I’d let them do their thing, why not?! They want the internet? This is the real internet. It looks like he doesn’t really care that much that they’re retrieving millions of pages, so let them do their thing…

gtirloni · 2024-04-11T14:28:28 1712845708

> It looks like he doesn’t really care that much that they’re retrieving millions of pages

It impacts the performance for the other legitimate users of that web farm ;)

jeremyjh · 2024-04-11T16:54:19 1712854459

Some scrapers respect robots.txt. OpenAI doesn't. SP is just informing the world at large of this fact.

cactusplant7374 · 2024-04-11T18:17:45 1712859465

The CTO isn't even aware of where the data is coming from (allegedly).

Tubbe · 2024-04-11T20:47:15 1712868435

(admittedly)

Zambyte · 2024-04-11T21:00:58 1712869258

The (allegedly) implies they do know, but to avoid possible litigation they feign ignorance. The CTO of ClosedAI is probably not a complete idiot.

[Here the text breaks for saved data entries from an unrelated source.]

-- ==== Sys2Proof/Word.lean ====
section
/-! DEFINITION. The bit patterns of the block: a register word, a selector, a byte and a byte string
(rules R8, R11, R13 of `00_scope.md`, R44 of `30_encoding.md`). Counts, sizes, lengths, indices and the
field values of views and headers are natural numbers (rule R10), not bit vectors. -/

namespace Sys2Proof

/-- A register word: 32 bits, bit 0 the least significant (R8 `REG_WIDTH`, R11). -/
abbrev Word := BitVec 32

/-- An operation selector: 16 bits, `sel[15:8]` the class and `sel[7:0]` the sub-operation (R44). -/
abbrev Sel := BitVec 16

/-- One byte of a byte string (R13). -/
abbrev Byte := BitVec 8

/-- A byte string: a finite sequence of bytes, its first byte at index 0 (R13). -/
abbrev Bytes := List Byte

end Sys2Proof
end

latency-guy2 · 2024-04-12T01:10:49 1712884249

> The CTO of ClosedAI is probably not a complete idiot.

Either way, ignorance is not an excuse despite how people generally react to it.

whoami_nr · 2024-04-11T21:54:40 1712872480

Thats what the whole thing is about. He is complaining that they don't respect robots.txt

reaperducer · 2024-04-11T15:55:55 1712850955

[flagged]

pksebben · 2024-04-11T16:08:29 1712851709

didn't click through to the site, didja?